For the entries below, print exactly the lines between the line holding "rfl⟩ := MemSt.syn_of_clean hd" and the line holding "hp]) (by decide)", inclusive, and nothing else.
##### Records shown
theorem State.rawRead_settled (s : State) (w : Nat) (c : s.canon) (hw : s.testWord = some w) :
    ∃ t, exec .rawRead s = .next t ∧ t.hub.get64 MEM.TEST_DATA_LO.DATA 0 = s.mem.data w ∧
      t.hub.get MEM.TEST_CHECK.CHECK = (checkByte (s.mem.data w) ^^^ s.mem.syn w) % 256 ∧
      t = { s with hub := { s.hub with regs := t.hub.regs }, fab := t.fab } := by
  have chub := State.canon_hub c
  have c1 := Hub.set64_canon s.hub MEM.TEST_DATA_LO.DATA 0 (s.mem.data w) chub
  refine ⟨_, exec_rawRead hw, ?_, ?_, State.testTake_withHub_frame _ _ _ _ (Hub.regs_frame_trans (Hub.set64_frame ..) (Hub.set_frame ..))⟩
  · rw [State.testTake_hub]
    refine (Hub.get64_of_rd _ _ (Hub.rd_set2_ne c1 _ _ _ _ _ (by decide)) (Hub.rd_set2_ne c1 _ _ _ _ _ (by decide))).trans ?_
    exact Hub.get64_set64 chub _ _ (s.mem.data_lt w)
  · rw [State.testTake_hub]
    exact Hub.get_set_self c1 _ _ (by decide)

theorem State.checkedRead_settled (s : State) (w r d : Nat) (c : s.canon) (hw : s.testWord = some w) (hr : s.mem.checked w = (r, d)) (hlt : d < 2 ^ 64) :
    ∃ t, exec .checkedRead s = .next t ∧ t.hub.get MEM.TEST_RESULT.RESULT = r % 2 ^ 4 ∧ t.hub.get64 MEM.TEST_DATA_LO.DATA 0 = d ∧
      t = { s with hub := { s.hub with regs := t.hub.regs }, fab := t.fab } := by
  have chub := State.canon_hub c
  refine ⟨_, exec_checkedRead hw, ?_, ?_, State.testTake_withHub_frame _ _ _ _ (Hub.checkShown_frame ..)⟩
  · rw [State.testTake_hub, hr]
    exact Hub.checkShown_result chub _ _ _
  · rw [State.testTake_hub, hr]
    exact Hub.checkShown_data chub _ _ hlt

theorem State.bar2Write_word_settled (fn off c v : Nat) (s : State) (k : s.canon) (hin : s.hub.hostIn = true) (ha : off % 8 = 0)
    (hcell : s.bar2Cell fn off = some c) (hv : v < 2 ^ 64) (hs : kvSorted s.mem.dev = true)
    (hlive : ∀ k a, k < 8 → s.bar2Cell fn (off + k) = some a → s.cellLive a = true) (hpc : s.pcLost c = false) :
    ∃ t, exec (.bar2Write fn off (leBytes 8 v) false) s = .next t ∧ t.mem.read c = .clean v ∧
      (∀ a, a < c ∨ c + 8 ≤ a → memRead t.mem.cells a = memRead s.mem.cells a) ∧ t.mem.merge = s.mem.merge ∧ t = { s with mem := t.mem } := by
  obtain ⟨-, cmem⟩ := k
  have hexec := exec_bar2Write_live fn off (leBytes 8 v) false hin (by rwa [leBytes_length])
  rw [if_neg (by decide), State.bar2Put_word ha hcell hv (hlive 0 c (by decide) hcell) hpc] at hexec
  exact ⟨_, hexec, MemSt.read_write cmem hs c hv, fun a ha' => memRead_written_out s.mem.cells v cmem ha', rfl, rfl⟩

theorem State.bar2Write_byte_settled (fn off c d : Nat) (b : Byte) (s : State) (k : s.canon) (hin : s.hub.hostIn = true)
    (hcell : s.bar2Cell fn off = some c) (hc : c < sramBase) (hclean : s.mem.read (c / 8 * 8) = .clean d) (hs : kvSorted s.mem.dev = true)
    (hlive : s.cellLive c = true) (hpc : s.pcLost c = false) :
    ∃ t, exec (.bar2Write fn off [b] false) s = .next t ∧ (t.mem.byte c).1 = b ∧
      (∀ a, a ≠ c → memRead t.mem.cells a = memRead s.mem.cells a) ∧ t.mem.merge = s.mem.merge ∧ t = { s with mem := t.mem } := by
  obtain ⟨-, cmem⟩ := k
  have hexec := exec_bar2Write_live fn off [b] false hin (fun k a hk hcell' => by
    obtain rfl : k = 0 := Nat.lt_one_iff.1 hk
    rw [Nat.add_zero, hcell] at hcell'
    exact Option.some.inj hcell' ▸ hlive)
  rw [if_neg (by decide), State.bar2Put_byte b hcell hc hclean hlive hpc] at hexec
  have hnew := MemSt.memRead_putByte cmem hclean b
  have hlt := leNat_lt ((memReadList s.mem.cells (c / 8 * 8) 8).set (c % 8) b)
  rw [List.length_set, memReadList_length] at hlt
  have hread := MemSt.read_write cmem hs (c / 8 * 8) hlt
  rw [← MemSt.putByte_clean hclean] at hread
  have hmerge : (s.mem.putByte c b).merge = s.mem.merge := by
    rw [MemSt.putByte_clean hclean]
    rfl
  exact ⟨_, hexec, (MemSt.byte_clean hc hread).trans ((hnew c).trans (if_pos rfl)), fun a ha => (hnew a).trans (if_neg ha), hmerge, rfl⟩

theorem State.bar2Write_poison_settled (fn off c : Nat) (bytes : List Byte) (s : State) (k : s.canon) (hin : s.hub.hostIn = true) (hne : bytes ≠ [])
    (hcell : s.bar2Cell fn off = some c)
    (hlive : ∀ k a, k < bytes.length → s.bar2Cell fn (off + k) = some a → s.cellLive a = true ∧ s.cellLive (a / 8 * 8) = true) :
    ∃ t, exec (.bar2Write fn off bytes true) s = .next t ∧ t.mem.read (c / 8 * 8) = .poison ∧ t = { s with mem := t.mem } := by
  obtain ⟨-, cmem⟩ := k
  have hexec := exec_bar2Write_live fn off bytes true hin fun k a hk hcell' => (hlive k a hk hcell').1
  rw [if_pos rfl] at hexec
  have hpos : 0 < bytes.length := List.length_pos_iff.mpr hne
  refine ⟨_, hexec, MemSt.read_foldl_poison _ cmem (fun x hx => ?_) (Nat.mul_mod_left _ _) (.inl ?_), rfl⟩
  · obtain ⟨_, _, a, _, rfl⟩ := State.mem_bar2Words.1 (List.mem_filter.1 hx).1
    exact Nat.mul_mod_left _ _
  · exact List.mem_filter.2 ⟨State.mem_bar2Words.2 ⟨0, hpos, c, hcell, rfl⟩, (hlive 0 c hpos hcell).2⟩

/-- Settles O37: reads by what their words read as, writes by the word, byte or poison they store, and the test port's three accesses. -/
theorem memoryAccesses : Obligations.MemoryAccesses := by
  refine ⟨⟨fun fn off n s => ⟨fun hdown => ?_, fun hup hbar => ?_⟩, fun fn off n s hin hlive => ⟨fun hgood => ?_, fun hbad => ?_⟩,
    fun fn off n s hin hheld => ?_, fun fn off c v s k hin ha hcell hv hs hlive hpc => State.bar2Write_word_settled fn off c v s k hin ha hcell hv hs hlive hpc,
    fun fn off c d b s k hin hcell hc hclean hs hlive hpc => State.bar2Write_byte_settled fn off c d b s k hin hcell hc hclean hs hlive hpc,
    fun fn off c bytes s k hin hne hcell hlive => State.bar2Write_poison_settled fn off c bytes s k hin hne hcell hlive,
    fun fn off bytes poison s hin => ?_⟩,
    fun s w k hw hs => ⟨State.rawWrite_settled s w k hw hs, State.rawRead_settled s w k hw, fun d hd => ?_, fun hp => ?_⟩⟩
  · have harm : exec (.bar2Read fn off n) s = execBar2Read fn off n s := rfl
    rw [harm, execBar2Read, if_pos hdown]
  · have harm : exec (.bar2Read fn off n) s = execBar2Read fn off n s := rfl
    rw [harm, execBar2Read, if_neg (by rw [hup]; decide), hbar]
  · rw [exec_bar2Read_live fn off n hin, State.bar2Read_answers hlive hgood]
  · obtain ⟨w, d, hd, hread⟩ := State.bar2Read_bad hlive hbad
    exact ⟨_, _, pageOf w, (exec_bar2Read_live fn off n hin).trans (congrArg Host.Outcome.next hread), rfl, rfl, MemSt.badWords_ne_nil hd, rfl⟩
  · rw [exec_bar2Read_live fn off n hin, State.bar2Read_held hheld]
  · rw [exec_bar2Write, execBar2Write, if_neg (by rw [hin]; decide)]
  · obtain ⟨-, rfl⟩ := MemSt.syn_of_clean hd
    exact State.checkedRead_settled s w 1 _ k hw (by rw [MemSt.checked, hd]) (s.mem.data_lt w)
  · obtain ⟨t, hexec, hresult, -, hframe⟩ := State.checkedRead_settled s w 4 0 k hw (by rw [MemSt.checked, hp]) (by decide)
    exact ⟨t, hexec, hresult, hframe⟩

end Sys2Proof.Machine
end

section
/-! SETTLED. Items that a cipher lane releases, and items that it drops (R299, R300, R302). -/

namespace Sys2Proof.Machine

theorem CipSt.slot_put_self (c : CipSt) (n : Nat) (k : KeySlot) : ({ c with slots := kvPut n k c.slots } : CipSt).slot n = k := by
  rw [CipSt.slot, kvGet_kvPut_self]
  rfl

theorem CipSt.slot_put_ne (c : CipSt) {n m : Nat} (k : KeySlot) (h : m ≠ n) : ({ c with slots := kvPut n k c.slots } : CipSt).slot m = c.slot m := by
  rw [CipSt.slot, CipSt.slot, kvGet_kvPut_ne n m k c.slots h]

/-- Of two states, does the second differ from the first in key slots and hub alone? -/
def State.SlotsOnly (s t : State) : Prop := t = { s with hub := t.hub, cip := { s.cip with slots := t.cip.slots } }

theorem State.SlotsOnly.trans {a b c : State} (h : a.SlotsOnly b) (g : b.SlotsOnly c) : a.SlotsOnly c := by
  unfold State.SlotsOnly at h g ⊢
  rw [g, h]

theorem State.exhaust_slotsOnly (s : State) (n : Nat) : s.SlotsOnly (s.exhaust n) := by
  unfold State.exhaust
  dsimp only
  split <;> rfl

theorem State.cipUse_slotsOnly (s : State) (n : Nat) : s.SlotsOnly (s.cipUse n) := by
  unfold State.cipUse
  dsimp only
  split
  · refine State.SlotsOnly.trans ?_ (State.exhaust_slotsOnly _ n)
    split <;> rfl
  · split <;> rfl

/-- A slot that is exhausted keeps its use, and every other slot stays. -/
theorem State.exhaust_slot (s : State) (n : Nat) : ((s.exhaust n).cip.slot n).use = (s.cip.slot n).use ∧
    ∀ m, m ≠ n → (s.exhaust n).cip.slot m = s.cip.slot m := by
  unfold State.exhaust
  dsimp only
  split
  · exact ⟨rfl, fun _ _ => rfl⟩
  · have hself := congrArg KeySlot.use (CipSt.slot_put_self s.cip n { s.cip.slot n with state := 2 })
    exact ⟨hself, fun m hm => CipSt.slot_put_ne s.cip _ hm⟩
##########
== Reply ==
  · obtain ⟨-, rfl⟩ := MemSt.syn_of_clean hd
    exact State.checkedRead_settled s w 1 _ k hw (by rw [MemSt.checked, hd]) (s.mem.data_lt w)
  · obtain ⟨t, hexec, hresult, -, hframe⟩ := State.checkedRead_settled s w 4 0 k hw (by rw [MemSt.checked, hp]) (by decide)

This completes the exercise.